What role was assigned to you for this specific scenario?

DFIR first responder

In this specific scenario, we are acting as a DFIR first responder.

What do you have to gather?

digital artfacts and evidence

As a DFIR first responder, we are responsible for gathering digital artifacts and evidence that will be analyzed and possibly used in court.

What document is needed before performing any legal search?

search warrant

A search warrant authorizes law enforcement officers to investigate the subject and his place of residence.

Task 3: Practical Application of the Digital Forensics Process

DFIR first responders typically follow these steps for computer systems at the scene of a crime:

  1. Take an image of RAM

  2. Check for drive encryption

  3. Take an image of the drive(s)

DFIR first responders should establish a chain of custody while following these best practices:

  • Ensure proper documentation of seized materials

  • Hash and copy obtained files

  • Do not shutdown devices since this can alter data. Pull the power plug instead.

  • Bag, seal, and tag the obtained artifacts.

Before imaging drives, what must we check them for?

drive encryption

Whether the drive is encrypted or not needs to be known before trying to imaging the drive.

What should be done to ensure and maintain the integrity of original files in the Chain of Custody?

hash and copy

Hashing and copying allows we to ensure that the original files have not been modified in any way.

What must be done before sending obtained artefacts to the Forensics Laboratory?

bag, seal, and tag the obtained artefacts

Artifacts need to be secured and labeled before being sent to a different location.

Task 4: Case B4DM755: At the Scene of Crime

Law enforcement arrived at the suspect's residence after the transaction supposedly happened. There were indications that he attempted to eradicate evidence.

Law enforcement officers searched the suspect's residence and discovered a flash drive with an attached key chain. The key chain had the initials WSM and is believed to belong to the suspect.

What is the only possible artefact found in the suspect's residence?

flash drive

As noted above, law enforcement officers discovered a flash drive with an attached keychain.
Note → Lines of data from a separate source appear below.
/-- PRS_TSTORE.LOCKED (R196, R203): the lines that the levels of the expansion stack hold, each once. -/
def State.showLocks (s : State) (ls : List Nat) : State := s.setReg PRS_TSTORE.LOCKED ls.eraseDups.length

/-- Expand the steps of the oldest band that is left, until a line or a directory entry is missing, the queue is full, or
all are done. -/
def State.expandSteps (s : State) (st : Stripe) : List XStep → State
  | [] => s.setPrs { s.prs with todo := s.prs.todo.drop 1, expanded := s.prs.expanded + 1, expandPos := 0 }
  | x :: xs =>
    let next := fun (s : State) => s.setPrs { s.prs with expandPos := s.prs.expandPos + 1 }
    match x.line with
    | some l =>
      if s.prs.lines.contains l && x.dir.all s.prs.dirs.contains then
        State.expandSteps (next ((s.setPrs ((s.prs.touch l).touchDir x.dir)).showLocks (l :: x.locks))) st xs
      else
        let t := (s.setPrs { s.prs with needLine := some l }).showLocks x.locks
        if s.prs.lines.contains l then t else t.count 4 0x12 1
    | none =>
      match x.prim with
      | none => State.expandSteps (next s) st xs
      | some p =>
        match s.emit st p with
        | none => (s.setReg PRS_STATUS.STALL_LAQ 1).showLocks x.locks
        | some s => State.expandSteps (next (s.showLocks x.locks)) st xs

/-- The steps still to do of the oldest band. -/
def Prs.steps (p : Prs) : List XStep := (expandBand p.templates (p.todo.headD [])).drop p.expandPos

/-- Go on with expansion: `n` bounds the bands. -/
def State.expand (st : Stripe) : Nat → State → State
  | 0, s => s
  | n + 1, s =>
    if s.prs.todo.isEmpty || s.prs.needLine.isSome || s.reg PRS_STATUS.STALL_LAQ = 1 then s
    else State.expand st n (s.expandSteps st s.prs.steps)

/-- Go on with every band that is left. -/
def State.expandAll (s : State) (st : Stripe) : State := State.expand st (s.prs.todo.length + 1) s

/-- The parser stops at AHEAD_MAX bands beyond the oldest band not retired (R199). -/
def State.tooFarAhead (s : State) : Bool :=
  s.prs.released ≠ 0 && s.prs.released - 1 ≥ s.prs.retired + s.lv PRS_CTRL.AHEAD_MAX

/-- The registers of the template store. -/
def State.prsRegs (s : State) : State :=
  let s := s.setReg PRS_TSTORE.LINES s.prs.lines.length
  if s.prs.todo.isEmpty then s.setReg PRS_TSTORE.LOCKED 0 else s

/-! ## Records (R131 to R156) -/

/-- The HBM3 regions of R267 that the parser writes. -/
def spillBase : Nat := 0x280000000

/-- The template directory of R267. -/
def dirBase : Nat := 0x2C0000000

/-- The 32 bytes of a directory entry (R196): declared box, ITEMS as TEMPLATE_END gives it, depth, offset of the
definition. The manual does not give their order (DESIGN CHOICE, log entry 118). -/
def Template.entry (t : Template) : List Byte :=
  let box := [t.bx0, t.by0, t.bx1, t.by1].flatMap (fun v => le 4 (v % 2 ^ 32).toNat)
  box ++ le 4 (num t.raw (t.raw.length - 4) 4) ++ le 4 t.depth ++ le 8 t.off

/-- A confirmed definition is written to the spill region, its directory entry to the directory (R196). That write counts as
a use of the entry, which is then on chip (DESIGN CHOICE, log entry 158). -/
def State.spill (s : State) (t : Template) : State :=
  let s := (s.hbmWrite (spillBase + t.off) t.raw).hbmWrite (dirBase + 32 * t.id) t.entry
  s.setPrs (s.prs.touchDir (some t.id))

/-- The section just read is confirmed (R136): its templates, fog rows and edges are used, its items expanded. `band` is
the stream band, or none for set-up. -/
def State.confirm (s : State) (band : Option Nat) : State :=
  let sec := s.prs.sect
  let fog := sec.fogRows.foldl (fun m r => Sparse.setList (fun _ => 0) m (5 * r.1) r.2) s.pec.fog
  let edges := match band with
    | some b => s.pec.edges ++ sec.edges.map (fun e => (b, e.1, e.2))
    | none => s.pec.edges
  let s := sec.templates.foldl State.spill { s with pec := { s.pec with fog := fog, edges := edges } }
  let p := { s.prs with sect := .empty, templates := s.prs.templates ++ sec.templates }
  match band with
  | none => s.setPrs p
  | some b => (s.setPrs { p with todo := p.todo ++ [sec.items] }).setReg PRS_BAND_CONF.BAND b

/-- The bytes of the record being read belong to a definition; a definition counts its records. -/
def Prs.inDef (p : Prs) (r : List Byte) : Prs :=
  match p.curDef with
  | none => p
  | some d =>
    { p with defBytes := p.defBytes + r.length
             curDef := some { d with count := d.count + 1, t := { d.t with raw := d.t.raw ++ r } } }

/-- An item inside a definition: its place in the spill region, the depth it brings, whether it leaves the declared box
(R145, R151). -/
def Prs.defItem (p : Prs) (d : OpenDef) (it : Item) (r : List Byte) : Prs :=
  let out := (it.box p.usable).any (fun b => b.x0 < d.t.bx0 || b.y0 < d.t.by0 || b.x1 > d.t.bx1 || b.y1 > d.t.by1)
  let depth := match it with
    | .place id _ _ nx ny _ _ _ _ =>
      if nx = 0 || ny = 0 then d.t.depth
      else max d.t.depth (((findTemplate p.usable id).map (·.depth)).getD 0 + 1)
    | _ => d.t.depth
  let place := (it, d.t.off + d.t.raw.length - r.length, r.length)
  { p with curDef := some { d with outside := d.outside || out,
                                   t := { d.t with items := d.t.items ++ [place], depth := depth } } }

/-- What an item record does. -/
def Prs.addItem (p : Prs) (r : List Byte) : Prs :=
  let it := itemOf r
  match p.curDef with
  | some d => p.defItem d it r
  | none =>
    let x := (it.box p.usable).map (·.x0)
    { p with sect := { p.sect with items := p.sect.items ++ [it] }, itemSeen := true
             lastX := if x.isSome then x else p.lastX }

/-- A TEMPLATE_DEFINE opens a definition (R145). -/
def Prs.define (p : Prs) (r : List Byte) : Prs :=
  let t : Template := { id := num r 8 4, bx0 := s32 r 16, by0 := s32 r 20, bx1 := s32 r 24, by1 := s32 r 28, items := [],
                        depth := 0, off := p.defBytes, raw := r }
  { p with curDef := some { t := t, count := 0, outside := false }, defIds := p.defIds ++ [num r 8 4]
           defBytes := p.defBytes + r.length }

/-- A TEMPLATE_END makes the template usable (R146). -/
def Prs.endDef (p : Prs) : Prs :=
  match p.curDef with
  | none => p
  | some d => { p with curDef := none, sect := { p.sect with templates := p.sect.templates ++ [d.t] } }

/-- A BAND_BEGIN opens a band section. -/
def Prs.openBand (p : Prs) : Prs :=
  { p with bandsBegun := p.bandsBegun + 1, lastX := none, itemSeen := false, sides := [], crcSection := 0 }

/-- The values of a DENSITY_EDGE, column by column (R154). -/
def edgeColumns (r : List Byte) : List (List Nat) :=
  (List.range (num r 10 2)).map (fun k => (List.range 16).map (fun i => num r (16 + 32 * k + 2 * i) 2))

/-- The rows of a FOG_MAP (R155). -/
def fogNodes (r : List Byte) : List (Nat × List Nat) :=
  (List.range (num r 12 2)).map (fun i => (num r 8 4 + i, (List.range 5).map (fun c => num r (16 + 10 * i + 2 * c) 2)))

/-- What a record that keeps every rule does to the parser (confirmation apart). -/
def Prs.effect (p : Prs) (r : List Byte) : Prs :=
  let p := p.inDef r
  match recType r with
  | 0x01 => { p with opened := true, fog := bit (num r 1 1) 0 }
  | 0x02 => { p with endSeen := true }
  | 0x04 => p.openBand
  | 0x20 => p.define r
  | 0x21 => p.endDef
  | 0x30 => { p with classes := p.classes ++ [(num r 8 1, num r 10 2)] }
  | 0x31 => { p with warp := some (warpCoeffs r 8, warpCoeffs r 48) }
  | 0x40 => { p with sides := num r 8 1 :: p.sides
                     sect := { p.sect with edges := p.sect.edges ++ [(num r 8 1, edgeColumns r)] } }
  | 0x41 => { p with fogNext := p.fogNext + num r 12 2, sect := { p.sect with fogRows := p.sect.fogRows ++ fogNodes r } }
  | 0x7F => p
  | _ => p.addItem r

/-- A record has been read: past it in the stream, counted in every CRC (R130, R134, R135). -/
def Prs.past (p : Prs) (r : List Byte) : Prs :=
  { p with input := p.input.drop r.length, offset := p.offset + r.length, seq := (p.seq + 1) % 2 ^ 32
           crcStripe := crc32c p.crcStripe r, crcSection := crc32c p.crcSection r }

/-- The registers that a WARP sets (R191, PRS_WARP_BOUND, PRS_STATUS.WARP_ON). -/
def State.warpRegs (s : State) (rows : Nat) (r : List Byte) : State :=
  let ceil := fun m : Nat => (m + 2 ^ 92 - 1) / 2 ^ 92
  let s := (s.setReg PRS_WARP_BOUND.BX (ceil (warpBound (warpCoeffs r 8) rows))).setReg PRS_WARP_BOUND.BY
    (ceil (warpBound (warpCoeffs r 48) rows))
  s.setReg PRS_STATUS.WARP_ON (b2n ((warpCoeffs r 8 ++ warpCoeffs r 48).any (fun c => c != 0)))

/-- A whole record that keeps every rule. A BAND_BEGIN confirms the section before it; one whose PREV_CRC is right but that
breaks another rule confirms nothing (DESIGN CHOICE, log entry 155). -/
def State.takeRecord (s : State) (st : Stripe) (r : List Byte) : State :=
  let p := s.prs
  let s := if recType r = 0x04 then s.confirm (if p.bandsBegun = 0 then none else some (p.bandsBegun - 1)) else s
  let s := s.setPrs ((s.prs.effect r).past r)
  let s := (if recType r = 0x31 then s.warpRegs st.req.rows r else s).setReg PRS_TDEF.BYTES s.prs.defBytes
  ((s.setReg PRS_STATUS.ACTIVE 1).expandAll st).prsRegs

/-- A record breaks a rule (R157, R160): nothing of its section goes on, the templates are discarded, event 0x30, and
the stripe ends. INFO[15:8] holds TYPE of the record; where the data ends with no byte of a further one it is 0, a
point that the manual leaves open (DESIGN CHOICE, log entry 116). -/
def State.sovisFault (s : State) (st : Stripe) (reason : Nat) : State :=
  let p := s.prs
  let status := if reason = 0x15 || reason = 0x16 then 0x07 else 0x08
  let ev := devEvent 0x30 status (reason + num p.input 0 1 * 2 ^ 8) (p.offset % 2 ^ 48) (st.req.id + p.seq * 2 ^ 32)
  let s := s.setPrs { p with failed := true, sect := .empty, curDef := none, input := [], templates := [], todo := [],
                             needLine := none }
  let s := ((s.setReg PRS_STATUS.ACTIVE 0).setReg PRS_STATUS.LAST_STATUS status).setReg PRS_STATUS.LAST_REASON reason
  let s := s.setReg PRS_STATUS.STARVED 0
  (s.feedEnds status).streamFault p.offset reason [ev]

/-- The stream ends in order (R132, R136): the last band section is confirmed. -/
def State.sovisEnd (s : State) (st : Stripe) : State :=
  let s := s.confirm (some (s.prs.bandsBegun - 1))
  let s := s.setPrs { s.prs with finished := true }
  let s := ((s.setReg PRS_STATUS.ACTIVE 0).setReg PRS_STATUS.LAST_STATUS 0).setReg PRS_STATUS.LAST_REASON 0
  ((s.setReg PRS_STATUS.STARVED 0).expandAll st).prsRegs

/-- In RAW mode the FEED channels of the stream deliver the staged bytes directly (R170), read through port 4 (R284), all
HELD while the parser's input is full (R199), and none while one of them is halted (R113; DESIGN CHOICE, log entry 16);
and what follows. -/
def State.rawFeed (s : State) (st : Stripe) (ecc : EccReads) (next : State → State) : State :=
  let feeds := (List.range s.feedWidth).map (· + 23)
  let halted := feeds.any (fun k => s.reg (DMA_CH_STATUS.HALTED k) == 1)
  match (if s.cdc.feed.raw == some true && !halted then s.streamChan st.req.streamSq else none) with
  | none => next s
  | some ch =>
    s.feedRead ch (if s.inputFull then 0 else s.stagedCount ch) ecc (fun s bs =>
      let f := s.cdc.feed
      let n := f.used + bs.length
      let s := (s.setFeed { f with used := n }).setReg CDC_FEED_IN.IN n
      next ((feeds.foldl (fun s k => s.setReg (DMA_CH_STATUS.HELD k) (b2n (s.stagedCount ch != 0))) s).toParser bs))

/-- No more decoded input will come: everything is fetched and, in coded mode, the END block has passed as its last
bytes (R170, R172). -/
def State.inputEnded (s : State) (st : Stripe) : Bool :=
  let f := s.cdc.feed
  s.fetchedAll st && ((s.streamChan st.req.streamSq).all (fun ch => s.stagedCount ch == 0)) &&
  (f.raw != some false || (f.dec.phase == 3 && f.buf.isEmpty))

/-- The parser reads on: not after a fault or the end, not while stalled or expanding. -/
def State.parsing (s : State) : Bool :=
  !s.prs.failed && !s.prs.finished && s.prs.todo.isEmpty && s.reg PRS_STATUS.STALL_LAQ == 0 && !s.stallAhead

/-- The parser reads one record of the held stripe's stream. -/
def State.parseRecord (s : State) (st : Stripe) : State :=
  let ended := s.inputEnded st
  if s.prs.endSeen then
    if !s.prs.input.isEmpty then s.sovisFault st 0x14 else if ended then s.sovisEnd st else s
  else
    match s.prs.read st.req ended with
    | .wait => s.setReg PRS_STATUS.STARVED 1
    | .fault n => s.sovisFault st n
    | .whole r => (s.setReg PRS_STATUS.STARVED 0).takeRecord st r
Based on the scenario and the previous task, what should be done with that acquired suspect artefact?

taking an image

Once an artifact has been transported to the laboratory, a professional should take an image for analysis.

What is the crucial aspect of the Chain of Custody that ensures individual accountability and guarantees a transparent and untainted transfer of artefacts and evidence?ensure proper documentationArtifacts and evidence must be properly documented so that we can ensure they were not tampered with.

Task 5: Introduction to FTK Imager

FTK Imager is a forensic tool that allows DFIR professionals to acquire data and perform analysis on a copy of that data. In a real-world setting, a write-blocking device, or write blocker for short, must be used to prevent the original evidence from being modified.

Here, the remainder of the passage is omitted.